USD/CHF rises to near 0.7950 ahead of UoM Consumer Sentiment Index

The USD/CHF pair is recovering from its recent losses recorded in the previous session, and is trading around the 0.7950 level during Asian trading hours on Friday. The pair rises as the US dollar recovers from its losses ahead of the University of Michigan Consumer Confidence Index for December later today.

The US dollar’s upside could be capped amid rising expectations of interest rate cuts by the US Federal Reserve following an unexpected slowdown in the US CPI in November. The US Consumer Price Index fell to 2.7% in November. This reading was lower than market expectations of 3.1%. Meanwhile, the US core CPI, which excludes volatile food and energy prices, rose 2.6%, missing expectations of 3.0%. This number represents the slowest pace since 2021.
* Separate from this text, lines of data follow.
-- ==== Sys2Proof/Laws/Invariant.lean ====
section
/-! SUPPORT. Every T-cycle, every CPU-side access and every primitive keeps the invariant of the machine's lists, timer,
DMA engine and PPU. -/

namespace Sys2Proof.Machine

/-- The invariant but for the control latches, which the instructions write. -/
structure State.Body (s : State) : Prop where
  lists : s.ListsWf
  timer : s.timer.Inv
  dma : s.dma.Inv
  ppu : s.ppu.Inv

theorem State.Inv.body {s : State} (h : s.Inv) : s.Body := ⟨h.lists, h.timer, h.dma, h.ppu⟩

/-- What the invariant speaks of, unchanged. -/
theorem State.Body.congr {s t : State} (h : s.Body) (hm : t.mem = s.mem) (hc : t.env.cart = s.env.cart)
    (hb : t.env.bootRom = s.env.bootRom) (hl : t.env.launch = s.env.launch) (ht : t.timer = s.timer) (hd : t.dma = s.dma) (hp : t.ppu = s.ppu) : t.Body where
  lists := by
    have := h.lists
    exact ⟨by rw [hm]; exact this.mem, by rw [hm]; exact this.memRam,
      by rw [hm, hl]; exact this.memZero, by rw [hc]; exact this.cart, by rw [hb]; exact this.bootRom, by rw [hp]; exact this.drawFb, by rw [hp]; exact this.visibleFb⟩
  timer := by rw [ht]; exact h.timer
  dma := by rw [hd]; exact h.dma
  ppu := by rw [hp]; exact h.ppu

/-! ## The timer -/

theorem Timer.edgeCheck_inv (t : Timer) (h : t.reloadCountdown ≤ 4) : t.edgeCheck.Inv := by
  unfold Timer.edgeCheck Timer.increment; dsimp only
  split
  · split <;> exact ⟨rfl, by first | exact h | exact Nat.le_refl 4⟩
  · exact ⟨rfl, h⟩

theorem Timer.window_countdown {t : Timer} (h : t.Inv) : t.window.reloadCountdown ≤ 4 := by
  have := h.countdown
  unfold Timer.window; split
  · exact this
  · simp
  · rename_i k hk; simp; omega

theorem Timer.tick_inv {t : Timer} (h : t.Inv) : t.window.count.Inv :=
  Timer.edgeCheck_inv _ (Timer.window_countdown h)

/-! ## The storage -/

theorem ramWrite_lists {s : State} (h : s.ListsWf) {a : Nat} (ha : isRam a) (v : Byte) : (ramWrite a v s).ListsWf where
  mem := Memory.store_wf h.mem s.env.launch a v
  memZero := Memory.store_zero h.memZero a v
  memRam := fun c hc => by
    rcases Memory.mem_store hc with hc | rfl
    · exact h.memRam c hc
    · exact ha
  cart := h.cart
  bootRom := h.bootRom
  drawFb := h.drawFb
  visibleFb := h.visibleFb

theorem takeDraw_body {s : State} (h : s.Body) : (takeDraw s).Body := h.congr rfl rfl rfl rfl rfl rfl rfl

/-! ## The agents -/

theorem timerT_body {s : State} (h : s.Body) : (timerT s).Body := by
  have e := (timerT_keeps s).1
  rw [e]
  exact ⟨⟨h.lists.mem, h.lists.memRam, h.lists.memZero, h.lists.cart, h.lists.bootRom, h.lists.drawFb, h.lists.visibleFb⟩,
    Timer.tick_inv h.timer, h.dma, h.ppu⟩

theorem dmaT_body {s : State} (h : s.Body) : (dmaT s).Body := by
  refine ⟨?_, by rw [(dmaT_only s).timer]; exact h.timer, dmaT_inv h.dma, by rw [(dmaT_only s).ppu]; exact h.ppu⟩
  unfold dmaT
  split
  · rename_i ha
    have hi := h.dma.running ha
    split
    · rw [dmaCopy_eq]
      have hr : isRam (0xFE00 + s.dma.index) := by unfold isRam; omega
      have hs : (afterDmaRead s.dma.source s).ListsWf := by
        rcases afterDmaRead_keeps s.dma.source s with e | e <;> rw [e]
        · exact h.lists
        · exact (takeDraw_body h).lists
      have hw := ramWrite_lists hs hr (dmaRead s s.dma.source)
      exact ⟨hw.mem, hw.memRam, hw.memZero, hw.cart, hw.bootRom, hw.drawFb, hw.visibleFb⟩
    · exact ⟨h.lists.mem, h.lists.memRam, h.lists.memZero, h.lists.cart, h.lists.bootRom, h.lists.drawFb, h.lists.visibleFb⟩
  · exact h.lists

theorem ppuT_body {s : State} (h : s.Body) : (ppuT s).Body := by
  have o := ppuT_only s
  obtain ⟨hp, hd, hv⟩ := ppuT_inv h.ppu h.lists.drawFb h.lists.visibleFb
  exact ⟨⟨by rw [o.mem]; exact h.lists.mem, by rw [o.mem]; exact h.lists.memRam,
    by rw [o.mem, o.env]; exact h.lists.memZero, by rw [o.env]; exact h.lists.cart, by rw [o.env]; exact h.lists.bootRom, hd, hv⟩, by rw [o.timer]; exact h.timer, by rw [o.dma]; exact h.dma, hp⟩

theorem collaboratorsT_body {s : State} (h : s.Body) : (collaboratorsT s).Body := by
  have o := collaboratorsT_only s
  exact h.congr o.mem (by rw [o.env]) (by rw [o.env]) (by rw [o.env]) o.timer o.dma o.ppu

theorem tickT_body {s : State} (h : s.Body) : (tickT s).Body :=
  collaboratorsT_body (ppuT_body (dmaT_body (timerT_body h)))

theorem mcycle_body {s : State} (h : s.Body) : (mcycle s).Body :=
  (tickT_body (tickT_body (tickT_body (tickT_body h)))).congr rfl rfl rfl rfl rfl rfl rfl

/-! ## CPU-side accesses -/

theorem afterCpuRead_body {s : State} (h : s.Body) (a : Word) : (afterCpuRead a s).Body := by
  rcases afterCpuRead_keeps a s with e | e <;> rw [e]
  · exact h
  · exact takeDraw_body h

theorem Ppu.turnOff_inv (p : Ppu) (hd : p.discard ≤ 7) (hl : p.lcdOn = false) : p.turnOff.Inv := by
  constructor <;> first | exact fun _ => ⟨rfl, rfl, rfl, rfl⟩ | simp_all [Ppu.turnOff, Ppu.lcdOn]

theorem Ppu.turnOn_inv {p : Ppu} (h : p.Inv) (hoff : p.lcdOn = false) {v : Byte} (hv : v.getLsbD 7 = true) :
    (Ppu.turnOn { p with lcdc := v }).Inv := by
  have ho := h.off hoff
  constructor <;> simp_all [Ppu.turnOn, Ppu.lcdOn, h.fetchLeft, h.discard, h.bgFifo, h.objFifo]

/-- The PPU's invariant reads only its own state and LCDC bit 7. -/
theorem Ppu.Inv.congr {p q : Ppu} (h : p.Inv) (hon : q.lcdOn = p.lcdOn)
    (e : q = { q with
      mode := p.mode, ly := p.ly, dot := p.dot, lx := p.lx, sprites := p.sprites, spriteFetchLeft := p.spriteFetchLeft,
      fetching := p.fetching, discard := p.discard, bgFifo := p.bgFifo, objFifo := p.objFifo }) : q.Inv := by
  have h' := h
  constructor
  · rw [e]; exact h.ly
  · rw [e]; exact h.dot
  · rw [hon]; intro hx; rw [e]; exact h.off hx
  · rw [hon]; intro hx; rw [e]; exact h.vblank hx
  · rw [e]; exact h.scan
  · rw [e]; exact h.transfer
  · rw [hon]; intro hx; rw [e]; exact h.blank hx
  · rw [e]; exact h.spriteCount
  · rw [e]; exact h.spriteOrder
  · rw [e]; exact h.spriteRange
  · rw [e]; exact h.fetchLeft
  · rw [e]; exact h.fetching
  · rw [e]; exact h.discard
  · rw [e]; exact h.bgFifo
  · rw [e]; exact h.objFifo

theorem State.Body.setPpu {s : State} (h : s.Body) {q : Ppu} (hq : q.Inv)
    (hd : q.drawFb = s.ppu.drawFb) (hv : q.visibleFb = s.ppu.visibleFb) : (s.setPpu q).Body :=
  ⟨⟨h.lists.mem, h.lists.memRam, h.lists.memZero, h.lists.cart, h.lists.bootRom, by
      have := h.lists.drawFb; rw [← hd] at this; exact this, by
      have := h.lists.visibleFb; rw [← hv] at this; exact this⟩, h.timer, h.dma, hq⟩

theorem writeLcdc_body {s : State} (h : s.Body) (v : Byte) : (writeLcdc v s).Body := by
  unfold writeLcdc; dsimp only
  split
  · rename_i hc
    simp only [Bool.and_eq_true, Bool.not_eq_true'] at hc
    have hi := Ppu.turnOff_inv { s.ppu with lcdc := v } h.ppu.discard hc.2
    refine ⟨⟨h.lists.mem, h.lists.memRam, h.lists.memZero, h.lists.cart, h.lists.bootRom, ?_, h.lists.visibleFb⟩, h.timer, h.dma, hi⟩
    exact FbOk.nil
  · split
    · rename_i hc
      simp only [Bool.and_eq_true, Bool.not_eq_true'] at hc
      exact h.setPpu (Ppu.turnOn_inv h.ppu hc.1 hc.2) rfl rfl
    · rename_i h1 h2
      refine h.setPpu (h.ppu.congr ?_ rfl) rfl rfl
      simp only [Ppu.lcdOn] at h1 h2 ⊢
      cases hx : s.ppu.lcdc.getLsbD 7 <;> cases hy : v.getLsbD 7 <;> simp_all

theorem ioWrite_body {s : State} (h : s.Body) (a : Word) (v : Byte) : (ioWrite a v s).Body := by
  have hreg : ∀ q : Ppu, q.lcdc = s.ppu.lcdc → q = { q with
      mode := s.ppu.mode, ly := s.ppu.ly, dot := s.ppu.dot, lx := s.ppu.lx, sprites := s.ppu.sprites,
      spriteFetchLeft := s.ppu.spriteFetchLeft, fetching := s.ppu.fetching, discard := s.ppu.discard,
      bgFifo := s.ppu.bgFifo, objFifo := s.ppu.objFifo } → q.drawFb = s.ppu.drawFb → q.visibleFb = s.ppu.visibleFb →
      (s.setPpu q).Body := fun q hl e hd hv => h.setPpu (h.ppu.congr (Ppu.lcdOn_congr hl) e) hd hv
  have htim : ∀ t : Timer, t.Inv → (s.setTimer t).Body := fun t ht =>
    ⟨⟨h.lists.mem, h.lists.memRam, h.lists.memZero, h.lists.cart, h.lists.bootRom, h.lists.drawFb, h.lists.visibleFb⟩, ht, h.dma, h.ppu⟩
  unfold ioWrite
  cases ioRegOf a <;> simp only
  case joypad => exact h.congr rfl rfl rfl rfl rfl rfl rfl
  case serial => exact h.congr rfl rfl rfl rfl rfl rfl rfl
  case apu => exact h.congr rfl rfl rfl rfl rfl rfl rfl
  case div => exact htim _ (Timer.edgeCheck_inv _ h.timer.countdown)
  case tima => exact htim _ ⟨h.timer.signal, by simp [Timer.writeTima]⟩
  case tma => exact htim _ ⟨h.timer.signal, h.timer.countdown⟩
  case tac => exact htim _ (Timer.edgeCheck_inv _ h.timer.countdown)
  case ifReg => exact h.congr rfl rfl rfl rfl rfl rfl rfl
  case lcdc => exact writeLcdc_body h v
  case ly => exact h
  case unclaimed => exact h
  case boot => exact h.congr rfl rfl rfl rfl rfl rfl rfl
  case dma =>
    exact ⟨⟨h.lists.mem, h.lists.memRam, h.lists.memZero, h.lists.cart, h.lists.bootRom, h.lists.drawFb, h.lists.visibleFb⟩, h.timer,
      dmaStart_inv v, h.ppu⟩
  all_goals exact hreg _ rfl rfl rfl rfl

theorem regionOf_ram {a : Word} (h : regionOf a = .vram ∨ regionOf a = .wram ∨ regionOf a = .oam ∨ regionOf a = .hram) :
    isRam a.toNat := by
  unfold regionOf at h
  unfold isRam
  split_ifs at h <;> simp at h <;> omega

theorem regionOf_echo {a : Word} (h : regionOf a = .echo) : isRam (a.toNat - 0x2000) := by
  unfold regionOf at h
  unfold isRam
  split_ifs at h
  omega

theorem ramWrite_body {s : State} (h : s.Body) {a : Nat} (ha : isRam a) (v : Byte) : (ramWrite a v s).Body :=
  ⟨ramWrite_lists h.lists ha v, h.timer, h.dma, h.ppu⟩

theorem busWrite_body {s : State} (h : s.Body) (a : Word) (v : Byte) : (busWrite a v s).Body := by
  have hcart : (s.setEnv (s.env.cartWrite a v)).Body :=
    ⟨⟨h.lists.mem, h.lists.memRam, h.lists.memZero, Memory.filter_wf h.lists.cart _, h.lists.bootRom, h.lists.drawFb,
      h.lists.visibleFb⟩, h.timer, h.dma, h.ppu⟩
  unfold busWrite
  cases e : regionOf a <;> simp only
  case rom => exact hcart
  case extRam => exact hcart
  case io => exact ioWrite_body h a v
  case prohibited => exact h
  case ie => exact h.congr rfl rfl rfl rfl rfl rfl rfl
  case echo => exact ramWrite_body h (regionOf_echo e) v
  all_goals exact ramWrite_body h (regionOf_ram (by simp [e])) v

theorem cpuWrite_body {s : State} (h : s.Body) (a : Word) (v : Byte) : (cpuWrite a v s).Body := by
  unfold cpuWrite; split
  · exact h
  · exact busWrite_body h a v

/-! ## The primitives -/

theorem internal_body {s : State} (h : s.Body) : (internal s).Body := mcycle_body h
theorem memRead_body {s : State} (h : s.Body) (a : Word) : (memRead a s).Body := mcycle_body (afterCpuRead_body h a)
theorem memWrite_body {s : State} (h : s.Body) (a : Word) (v : Byte) : (memWrite a v s).Body :=
  mcycle_body (cpuWrite_body h a v)

/-- The CPU's own registers, latches and cycle counter, and IF, do not touch the invariant's body. -/
theorem State.Body.of_cpu {s t : State} (h : s.Body)
    (e : t = { s with regs := t.regs, latch := t.latch, cycles := t.cycles, ifReg := t.ifReg }) : t.Body := by
  rw [e]; exact h.congr rfl rfl rfl rfl rfl rfl rfl

theorem fetch_body {s : State} (h : s.Body) : (fetch s).Body := by
  unfold fetch; dsimp only
  split <;> exact (memRead_body h _).of_cpu rfl
theorem imm8_body {s : State} (h : s.Body) : (imm8 s).Body := (memRead_body h s.regs.pc).of_cpu rfl
theorem pushByte_body {s : State} (h : s.Body) (v : Byte) : (pushByte v s).Body :=
  memWrite_body (s := s.setSp (s.regs.sp - 1)) (h.of_cpu rfl) _ v
theorem push16_body {s : State} (h : s.Body) (v : Word) : (push16 v s).Body := pushByte_body (pushByte_body h _) _
theorem popByte_body {s : State} (h : s.Body) : (popByte s).Body := (memRead_body h s.regs.sp).of_cpu rfl
theorem pop16_body {s : State} (h : s.Body) : (pop16 s).Body := popByte_body (popByte_body h)

end Sys2Proof.Machine
end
US President Donald Trump indicated on Thursday that the next head of the Federal Reserve will be someone who believes in cutting interest rates “significantly.” Trump also indicated that he will soon announce a successor to current Fed Chairman Jerome Powell.

The Swiss Federal Customs Administration reported on Thursday that the trade surplus widened to 3,841 million Swiss francs in November, the largest surplus since August. Exports rose by 1.6% m/m to CHF 23,478 million, while imports decreased by 0.8% m/m to CHF 19,637 million, largely due to weak purchases of chemicals and pharmaceuticals.

Meanwhile, traders are seeking clarity on the Swiss National Bank’s interest rate outlook, as the central bank is seen as unlikely to return to negative interest rates given the potential negative impacts on savers and pension funds.

Frequently asked questions about the Swiss franc


The Swiss Franc (CHF) is the official currency of Switzerland. It is among the top ten most traded currencies in the world, with its volume exceeding the size of the Swiss economy. Its value is determined by broad market sentiment, the country’s economic health or action taken by the Swiss National Bank (SNB), among other factors. Between 2011 and 2015, the Swiss franc was pegged to the euro (EUR). The peg was suddenly removed, causing the value of the franc to rise by more than 20%, causing turmoil in the markets. Although the peg is no longer in effect, the fortunes of the Swiss franc tend to be highly correlated with the euro due to the high dependence of the Swiss economy on the neighboring eurozone.


The Swiss Franc (CHF) is a safe-haven asset, or the currency that investors tend to buy during times of market stress. This is due to Switzerland’s perceived status in the world: a stable economy, a strong export sector, large central bank reserves or a long-standing political stance towards neutrality in global conflicts, making the country’s currency a good choice for risk-averse investors. Turbulent times are likely to strengthen the value of the Swiss franc against other currencies that are seen as riskier to invest in.


The Swiss National Bank meets four times a year – once every three months, less than other major central banks – to decide on monetary policy. The bank aims for an annual inflation rate of less than 2%. When inflation is above target or expected to be above target in the foreseeable future, the bank will attempt to tame price growth by raising the interest rate. Higher interest rates are generally a positive for the Swiss Franc (CHF) because they lead to higher returns, making the country a more attractive place for investors. Conversely, low interest rates tend to weaken the Swiss franc.


Macroeconomic data releases in Switzerland are key to assessing the state of the economy and can influence the valuation of the Swiss franc (CHF). The Swiss economy is broadly stable, but any sudden change in economic growth, inflation, current account or central bank currency reserves would lead to movements in the Swiss franc. In general, high economic growth, low unemployment and high confidence are good for the Swiss franc. Conversely, if economic data indicates weak momentum, the value of the Swiss franc is likely to decline.


As a small and open economy, Switzerland is highly dependent on the health of neighboring economies in the eurozone. The wider European Union is Switzerland’s main economic partner and a key political ally, so the stability of macroeconomic and monetary policy in the euro area is essential for Switzerland, and therefore for the Swiss franc (CHF). With such a dependence, some models suggest that the correlation between the fortunes of the euro (EUR) and the Swiss franc is over 90%, or close to perfect.